Exactly. And m and a doesn't have to mean a small exit. M and a can be a large exit, but it is absolutely a, an alternative. To going public. And as I mentioned, there's a third way that private market investors can also get liquidity. historically EquityZens about 13 years old. Prior to, equities, end offerings, being available.

What used to happen is that you would buy, at, call it year five of these private companies lifecycle. they're not really going public until they're teenagers. And so you're really buying for 10, 15, maybe even longer, number of years. What EquityZens, begun offering is for a lot of folks saying, look, you can buy in year zero, but then you don't have to hold it for 15 years.

These are buy and hold investments. These are illiquid. But if after 3, 4, 5 years you are happy with your return, you wanna. Recycle that capital elsewhere, you can actually just hit a button and re-list that piece of private company stock for sale where someone else may come in. So I'll just give you an example.

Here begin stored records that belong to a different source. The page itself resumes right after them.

-- ==== Sys2Proof/Machine/Can.lean ====
section
/-! DEFINITION. CAN FD transfers and the heartbeat (R400 to R405). -/

namespace Sys2Proof.Machine

/-- Whether a client's frame reaches the server: CAN FD, this module's request identifier, contacts connected, firmware or the ROM
loader running; during a warm restart it goes unanswered (R400 to R402, R407, R427). -/
def State.canTakes (s : State) (f : CanFrame) (cmd : Nat) : Bool :=
  f.fd && s.can.nodeId != 0 && f.ident == 0x600 + s.can.nodeId && s.canOn && leNat (f.data.take 1) == cmd
    && (s.boot.recovery || (decide (2 ≤ s.boot.stage) && s.governs))

def frameIndex (f : CanFrame) : Nat := leNat ((f.data.drop 1).take 2)
def frameSub (f : CanFrame) : Nat := leNat ((f.data.drop 3).take 1)
def frameTotal (f : CanFrame) : Nat := leNat ((f.data.drop 4).take 2)

/-- A new transfer ends an unfinished one without a response (R403). -/
def State.newTransfer (s : State) (t : CanTransfer) : State :=
  { s with can := { s.can with transfer := some t }, flash := { s.flash with saveWait := s.flash.saveWait.filter (· != Access.can) } }

/-- CAN_WRITE_INITIATE (R402, R403): a total above 4,096 bytes is no type's size, and goes to the server as it stands. -/
def execCanWriteInitiate (f : CanFrame) (s : State) : Result :=
  if !s.canTakes f 0x20 then .next s
  else
    let n := frameTotal f
    .next (s.newTransfer
      { write := true, index := frameIndex f, sub := frameSub f, total := n, data := (f.data.drop 8).take (min 56 n), nextSeg := 1,
        ready := decide (n ≤ 56) || decide (4096 < n), lastAt := s.mono })

/-- CAN_READ_INITIATE (R402). -/
def execCanReadInitiate (f : CanFrame) (s : State) : Result :=
  if !s.canTakes f 0x40 then .next s
  else
    .next (s.newTransfer
      { write := false, index := frameIndex f, sub := frameSub f, total := 0, data := [], nextSeg := 1, ready := true,
        lastAt := s.mono })

/-- CAN_SEGMENT (R403): the next segment of a write is accepted; the last goes to the server, whose response answers it. A segment
out of its turn is not taken. -/
def execCanSegment (f : CanFrame) (s : State) : Result :=
  match s.can.transfer with
  | none => .next s
  | some t =>
    let n := leNat ((f.data.drop 1).take 1)
    if !s.canTakes f 0x60 ∨ !t.write ∨ t.ready ∨ n ≠ t.nextSeg then .next s
    else
      let data := t.data ++ (f.data.drop 2).take (min 62 (t.total - t.data.length))
      let done := decide (t.total ≤ 56 + 62 * n)
      let s := { s with can := { s.can with transfer := some { t with data := data, nextSeg := n + 1, ready := done, lastAt := s.mono } } }
      .next (if done then s else s.sendCan (leBytes 1 0x61 ++ leBytes 1 n))

/-- CAN_SEGMENT_ACCEPTED (R403): the next segment of a read, or its end. -/
def execCanSegmentAccepted (f : CanFrame) (s : State) : Result :=
  match s.can.transfer with
  | none => .next s
  | some t =>
    if !s.canTakes f 0x61 ∨ t.write ∨ t.ready ∨ leNat ((f.data.drop 1).take 1) ≠ t.nextSeg then .next s
    else if t.total ≤ 56 + 62 * t.nextSeg then .next { s with can := { s.can with transfer := none } }
    else
      let s := { s with can := { s.can with transfer := some { t with nextSeg := t.nextSeg + 1, lastAt := s.mono } } }
      .next (s.sendCan (segmentFrame t.data (t.nextSeg + 1)))

/-- CAN_TRANSFER_TIMEOUT (R403): 100 ms without a frame of the client. No status stands behind the abort, so its byte is open. -/
def execCanTransferTimeout (s : State) : Result :=
  match s.can.transfer with
  | none => .next s
  | some t =>
    if t.ready ∨ s.mono < t.lastAt + 100000000 ∨ !(s.boot.recovery || s.governs) then .next s
    else
      let (b, s) := s.freshStatus
      let s := { s with can := { s.can with transfer := none } }
      .next (s.sendCan (canHead 0x80 t.index t.sub ++ leBytes 4 0x05040000 ++ leBytes 1 b))

/-- CAN_HEARTBEAT (R405): 0x7F while the module boots or the ROM loader serves (R427), 0x05 once ready; a period of 0 sends none. -/
def execCanHeartbeat (s : State) : Result :=
  let period := s.setting 0x1017 1
  if period = 0 ∨ s.mono < s.can.heartbeatAt + period * 1000000 ∨ s.power.st = .off
      ∨ !(s.boot.recovery || (s.boot.claimed && s.governs)) then .next s
  else .next (s.heartbeat (if s.boot.stage = 9 then 0x05 else 0x7F))

end Sys2Proof.Machine
end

You have angel investors that invest in the early stages of the company. These are, folks investing with the companies, zero one years of age companies in its diapers. you have a public company that's graduated college. And the way we like to think about it is there's actually a tremendous amount of risk adjusted.

Return premium that's available just because people aren't aware that they can even access it. And so in, in these in-between years, high school years, college years, that's really where equities and likes to play in a company's life cycle. Someone's been invested in this company for five years, zero to five.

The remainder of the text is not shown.